By Paula M. Miller (China Business Review)
Updated: 2007-06-08 09:34

If you've traveled in China, chances are you drank at least one bottle of Wahaha brand water, or perhaps the company's iced tea, fruit drinks, or its Future Cola. Once you returned to the United States, you may even have come across Future Cola in New York or Los Angeles, because the company that first set up shop in an elementary school in Hangzhou, Zhejiang, is going global.

From Hangzhou to huge
Wahaha's exhibition hall at its corporate headquarters in Hangzhou, Zhejiang. Photographs: Paula M. Miller
The Hangzhou Wahaha Group Co., Ltd., China's leading domestic beverage producer, didn't achieve success overnight. The company's predecessor, the Hangzhou Shangcheng District School-Run Enterprise Sales Department, funded its start-up operations in 1987 with a government loan. Zong Qinghou, the company's founder, and two retired schoolteachers initially sold milk products and popsicles out of a school store, but to benefit the students' health the group soon began producing and selling nutritional drinks. The company's success selling nutrition products in school shops led to its first big expansion: with Hangzhou government support, the company acquired a large, 30-year-old state-owned enterprise, the Hangzhou Canned Food Product Co., in 1991. The company then changed its name to the Hangzhou Wahaha Group Co. (The word "Wahaha" is meant to mimic the sound of a baby laughing and is taken from a children's folk song.)

The company's founder and two retired schoolteachers initially sold milk products and popsicles out of a school store.
Wahaha's second large-scale expansion occurred in 1994 when the company merged with three insolvent companies in Fuling, Sichuan, to set up its first factory in Chongqing. Establishing a factory in Chongqing helped the company in two ways. The location provided Wahaha with a manufacturing base in western China, enabling the company to reduce distribution costs. And the merger occurred when the central government was providing coastal companies incentives to invest in the west.
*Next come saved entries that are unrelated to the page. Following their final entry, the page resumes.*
-- ==== Sys2Proof/Machine/Translate.lean ====
section
/-! DEFINITION. Sys2Proof/Machine/Translate.lean: virtual addresses (R25), the near window (R28 to R30), the walk (R34),
leaf checks (R36 to R38), the A and D bits (R39), and held root entries (R33). -/

namespace Sys2Proof.Machine

/-- The first near-window address (R25). -/
def NW : Nat := 0x1FFFFF000000000

/-- What an access asks of its leaf (R36). -/
inductive Want where
  | read | write | both | fetch
  deriving DecidableEq, Repr

/-- Why an access is not translated: XLATE with its detail and the DPA, if a translation was made (R37); WINDOW (R29); a
page-table entry in an uncorrectable codeword (R73); an entry whose line waits at its slice, so that the access waits too
(R121). -/
inductive XErr where
  | xlate (detail dpa : Nat)
  | window
  | data (dpa : Nat)
  | held
  deriving DecidableEq, Repr

/-- Where an access lands: a scratch byte, by memory key; or a target, with the DPA of its leaf entry if it has one. -/
inductive Loc where
  | pool (key : Nat)
  | dev (t : Target) (leaf : Option Nat)
  deriving DecidableEq, Repr

/-! ## The near window -/

/-- Pool boundaries of a core, in bytes (R50). -/
def bnd0 (k : Core) : Nat := k.bnd0.toNat * 2 ^ 14

def bnd1 (k : Core) : Nat := k.bnd1.toNat * 2 ^ 14

def bnd2 (k : Core) : Nat := k.bnd2.toNat * 2 ^ 14

/-- A target in a carve-out slot (R30). -/
def carveTarget (d off : Nat) : Target :=
  { peer := none, dpa := 2 ^ 40 + d * 2 ^ 30 + off, nc := true, cv := false, ver := false, cmp := false, alloc := 2 }

/-- n bytes of core c's pool of 1.5 MiB (R10) from byte b: scratch only (R28, R29). -/
def poolLoc (s : State) (c b n : Nat) : Option Loc :=
  let k := core s c
  if coreExists s c ∧ bnd0 k ≤ b ∧ b + n ≤ bnd1 k then some (.pool (poolBase c + b)) else none

/-- An access of n bytes to the near window at offset `o` from NW, from core c (R28). -/
def nearLoc (s : State) (c o n : Nat) : Option Loc :=
  if o < 0x200000 then poolLoc s c o n
  else if 0x10000000 ≤ o ∧ o < 0x10000000 + 48 * 0x200000 then
    let j := (o - 0x10000000) / 0x200000
    if isSystem c then none else poolLoc s (48 * clusterOf c + j) ((o - 0x10000000) % 0x200000) n
  else if 0x40000000 ≤ o ∧ o < 0x80000000 then
    let b := o - 0x40000000
    if b + n ≤ carveLimit s (dieOf c) then some (.dev (carveTarget (dieOf c) b) none) else none
  else if 0x80000000 ≤ o ∧ o < 0x180000000 then
    let d := (o - 0x80000000) / 0x40000000
    let b := (o - 0x80000000) % 0x40000000
    if b + n ≤ carveLimit s d then some (.dev (carveTarget d b) none) else none
  else none

/-! ## The walk -/

/-- A leaf found by a walk: the entry, its own DPA, the page size, and the translated DPA. -/
structure Found where
  leaf : Word
  lptr : Nat
  psz  : Nat
  dpa  : Nat
  deriving DecidableEq, Repr

/-- The page size of a leaf legal at cursor b (R34). -/
def leafSize (b size : Nat) : Option Nat :=
  if b = 30 ∧ size = 2 then some (2 ^ 30)
  else if b = 21 ∧ size = 1 then some (2 ^ 21)
  else if b = 12 ∧ size = 0 then some (2 ^ 16)
  else none

/-- Walk (R34), from cursor b with entry e that was read at `lptr`. A walk is one step, so its entries are all from before
or all from after a write of another step (R47; log 12). -/
def walk (s : State) (va : Nat) : (fuel b : Nat) → (e : Word) → (lptr : Nat) → Except XErr Found
  | 0, _, _, _ => .error (.xlate 3 0)
  | fuel + 1, b, e, lptr =>
    if !bit e 0 then .error (.xlate 1 0)
    else if !bit e 1 then
      if bits e 63 52 ≠ 0 ∨ bits e 19 4 ≠ 0 then .error (.xlate 3 0)
      else if 1 < bits e 3 2 then .error (.xlate 3 0)
      else
        let w := if bits e 3 2 = 0 then 9 else 18
        if b < w + 12 then .error (.xlate 3 0)
        else
          let base := bits e 51 20 * 4096
          if bits e 3 2 = 1 ∧ base / 4096 % 512 ≠ 0 then .error (.xlate 3 0)
          else if !hasMem s base then .error (.xlate 5 0)
          else
            let a := base + 8 * ((va >>> (b - w)) % 2 ^ w)
            if lineHeld s (a / 128) then .error .held
            else if entryBad s a then .error (.data a)
            else walk s va fuel (b - w) (entryWord s a) a
    else
      match leafSize b (bits e 3 2) with
      | none => .error (.xlate 3 0)
      | some psz =>
        if bits e 15 14 = 3 then .error (.xlate 3 0)
        else .ok ⟨e, lptr, psz, bits e 51 20 * 4096 / psz * psz + va % psz⟩

/-- The root entry of an XID (R33). A root table where the map has no memory reads as its bytes in the list of memory, and a
poisoned entry as its bytes (log 12). -/
def rootEntry (s : State) (xid : Nat) : Word := entryWord s (bits (reg s rXroot) 43 19 * 2 ^ 19 + 8 * xid)

/-- This device's DEVID. -/
def devid (s : State) : Nat := bits (reg s rDevid) 11 0

/-- A leaf read as a target at an address of its page. -/
def leafTarget (s : State) (leaf : Word) (dpa : Nat) : Target :=
  { peer := if bits leaf 63 52 = devid s then none else some (bits leaf 63 52)
    dpa := dpa
    nc := bit leaf 16
    cv := bit leaf 13
    ver := bit leaf 12
    cmp := bit leaf 11
    alloc := BitVec.ofNat 2 (bits leaf 15 14) }

/-- A leaf's checks (R37): malformed attributes, permissions, memory, registered attributes (log 12). -/
def leafCheck (s : State) (leaf : Word) (dpa : Nat) (want : Want) (user : Bool) : Option XErr :=
  let t := leafTarget s leaf dpa
  let w := want == .write || want == .both
  if (t.cv && !t.ver) || (t.peer.isSome && (t.cv || t.ver || t.cmp || t.alloc != 0)) then some (.xlate 3 0)
  else if ((want == .read || want == .both) && !bit leaf 4) || (w && (!bit leaf 5 || t.cv)) ||
      (want == .fetch && !bit leaf 6) || (user && !bit leaf 7) then some (.xlate 2 dpa)
  else if t.peer.isSome then none
  else if !hasMem s dpa then some (.xlate 5 dpa)
  else if !attrOk s dpa t.cmp t.ver then some (.xlate 4 dpa)
  else none

/-- The atomic OR of bits into a leaf entry at its home slice, one serial step (R39, R120). -/
def orAtSlice (s : State) (lptr : Nat) (w : Word) : RmwRes :=
  sliceRmw s .loc .never lptr 8 fun old => (some (old ||| w.toNat), 0)

/-- The atomic OR is performed. -/
def orTakes (s : State) (lptr : Nat) (w : Word) : Bool :=
  match orAtSlice s lptr w with
  | .done _ _ _ => true
  | _ => false

/-- Set bits of a leaf entry (R39). An OR that is refused for want of a shadow is not performed, and the access goes on (R151;
log 12). -/
def orEntry (s : State) (lptr : Nat) (w : Word) : State :=
  match orAtSlice s lptr w with
  | .done t _ _ => t
  | .full t _ => t
  | _ => s

/-- A leaf entry waits at its slice (R121, R175). -/
def entryHeld (s : State) (lptr : Nat) : Bool :=
  lineHeld s (lptr / 128) || (lineVer s (lptr / 128) && s.ks.state == .voted)

def bitA : Word := 0x200

def bitD : Word := 0x400

/-- The stretch a cached leaf serves: a 64 KiB page's 16 entries each serve their own 4 KiB (R34). -/
def granule (psz : Nat) : Nat := if psz = 2 ^ 16 then 4096 else psz

/-- A cached translation for a VA under an XID (R35); G = 1 matches every XID. -/
def tlbFind (t : List TlbEntry) (xid : BitVec 16) (va : Nat) : Option TlbEntry :=
  t.find? fun e => (e.xid == xid || bit e.leaf 8) && e.page == va / granule e.psz * granule e.psz

/-- A unit's translation state: XID, held root entry, cached translations. -/
structure XUnit where
  xid  : BitVec 16
  root : Word
  tlb  : List TlbEntry
  deriving DecidableEq, Repr

/-- Look up or walk (R34, R35), without any effect. -/
def lookup (s : State) (u : XUnit) (va : Nat) : Except XErr Found :=
  match tlbFind u.tlb u.xid va with
  | some e =>
    .ok ⟨e.leaf, e.lptr, e.psz, bits e.leaf 51 20 * 4096 / e.psz * e.psz + va % e.psz⟩
  | none => walk s va 7 57 u.root 0

/-- Translate one address (R34 to R39). `spec`: no A or D bit is set and nothing is cached (R44). `dirty`: set D for a
write. Answers the state, the unit's new cache, and where the address lands. -/
def translate (s : State) (u : XUnit) (want : Want) (user spec dirty : Bool) (va : Nat) :
    Except XErr (State × List TlbEntry × Target × Option Nat) :=
  match lookup s u va with
  | .error e => .error e
  | .ok f =>
    match leafCheck s f.leaf f.dpa want user with
    | some e => .error e
    | none =>
      let t := leafTarget s f.leaf f.dpa
      if spec then .ok (s, u.tlb, t, some f.lptr)
      else
        let cached := (tlbFind u.tlb u.xid va).isSome
        let need : Word := (if cached || bit f.leaf 9 then 0 else bitA) |||
          (if dirty && !bit f.leaf 10 then bitD else 0)
        if need ≠ 0 ∧ entryHeld s f.lptr then .error .held
        else if need ≠ 0 ∧ entryBad s f.lptr then .error (.data f.lptr)
        else
        let leaf := f.leaf ||| (if need ≠ 0 ∧ orTakes s f.lptr need then need else 0)
        let s := if need = 0 then s else orEntry s f.lptr need
        let ent : TlbEntry :=
          { xid := u.xid, page := va / granule f.psz * granule f.psz, psz := f.psz, leaf := leaf, lptr := f.lptr }
        let tlb := if cached ∧ need = 0 then u.tlb
          else ent :: u.tlb.filter fun e => !(e.page == ent.page && e.psz == ent.psz && e.xid == ent.xid)
        .ok (s, tlb, t, some f.lptr)

/-! ## Translation by a core -/

/-- A core's translation state. -/
def coreUnit (k : Core) : XUnit := ⟨k.xid, k.root, k.tlb⟩

/-- A system core's addresses are local DPAs until XROOT has been written (R460). -/
def untranslated (s : State) (c : Nat) : Bool := isSystem c && (tabGet s.regs rXroot).isNone

/-- An untranslated target (R460): it bypasses the L1 and fills no Deck line (log 4). -/
def plainTarget (dpa : Nat) : Target :=
  { peer := none, dpa := dpa, nc := true, cv := false, ver := false, cmp := false, alloc := 2 }

/-- Translate one address below NW for core c. -/
def coreTarget (s : State) (c : Nat) (want : Want) (user spec dirty : Bool) (va : Nat) :
    Except XErr (State × Target × Option Nat) :=
  if untranslated s c then
    let dpa := va % 2 ^ 44
    if hasMem s dpa then .ok (s, plainTarget dpa, none) else .error (.xlate 5 dpa)
  else
    match translate s (coreUnit (core s c)) want user spec dirty va with
    | .error e => .error e
    | .ok (s, tlb, t, l) => .ok (modCore s c fun k => { k with tlb := tlb }, t, l)

/-- Locate the n bytes at va of an access that lies within one line (R28, R29, R46). -/
def coreLoc (s : State) (c : Nat) (want : Want) (user spec dirty : Bool) (va n : Nat) : Except XErr (State × Loc) :=
  if NW < va + n then
    if va < NW ∨ want = .fetch then .error .window
    else
      match nearLoc s c (va - NW) n with
      | none => .error .window
      | some l => .ok (s, l)
  else
    match coreTarget s c want user spec dirty va with
    | .error e => .error e
    | .ok (s, t, l) => .ok (s, .dev t l)

/-- A near-window access of several lines lies in one permitted stretch of one slot (R46). -/
def nearWhole (s : State) (c va n : Nat) : Bool :=
  decide (va + n ≤ NW) || (decide (NW ≤ va) && (nearLoc s c (va - NW) n).isSome)

/-- Locate each line of a run of n bytes at va, all before any byte is performed (R46). -/
def coreRun (c : Nat) (want : Want) (user dirty : Bool) :
    State → List (Nat × Nat) → Except XErr (State × List (Nat × Nat × Loc))
  | s, [] => .ok (s, [])
  | s, (a, n) :: r =>
    match coreLoc s c want user false dirty a n with
    | .error e => .error e
    | .ok (s, l) =>
      match coreRun c want user dirty s r with
      | .error e => .error e
      | .ok (s, ls) => .ok (s, (a, n, l) :: ls)

/-- Load a unit's XID: its root entry is read into the unit (R27, R33). -/
def loadXid (s : State) (c : Nat) (x : BitVec 16) : State :=
  modCore s c fun k => { k with xid := x, root := rootEntry s x.toNat }

/-- The host window's translation state (R26). -/
def hostUnit (s : State) : XUnit := ⟨BitVec.ofNat 16 (bits (reg s rHxid) 15 0), s.hostRoot, s.hostTlb⟩

/-- A unit without a cache of its own that walks under an XID: Collie and the port walkers (R26). -/
def walkUnit (s : State) (xid : BitVec 16) : XUnit := ⟨xid, rootEntry s xid.toNat, []⟩

/-- Read n bytes under an XID as Collie does (R404, R411): an acquire load of the open view at the home slices, in user
mode. None when a page or a permission fails, at the near window, at a peer, or on poison. -/
def readVia (xid : BitVec 16) : State → List (Nat × Nat) → Option (State × List Byte)
  | s, [] => some (s, [])
  | s, (a, n) :: r =>
    if NW < a + n then none
    else
      match translate s (walkUnit s xid) .read true false false a with
      | .error _ => none
      | .ok (s, _, t, _) =>
        if t.peer.isSome then none
        else
          let (s, l, bad) := sliceRead s (policyOf t) t.cv (t.dpa / 128) (t.dpa % 128) n
          if bad then none
          else
            match readVia xid s r with
            | none => none
            | some (s, bs) => some (s, bytesFrom l (t.dpa % 128) n ++ bs)

end Sys2Proof.Machine
end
In 1996, Wahaha joined with Groupe Danone SA to form five new subsidiaries, of which Danone owns 51 percent and Wahaha the remainder; Danone now owns 30 percent of the whole company. With Danone's assistance, the company was able to invest in advanced production lines and improve efficiency. Thanks to the mergers and joint ventures, Wahaha's production doubled from 1996 to 1997.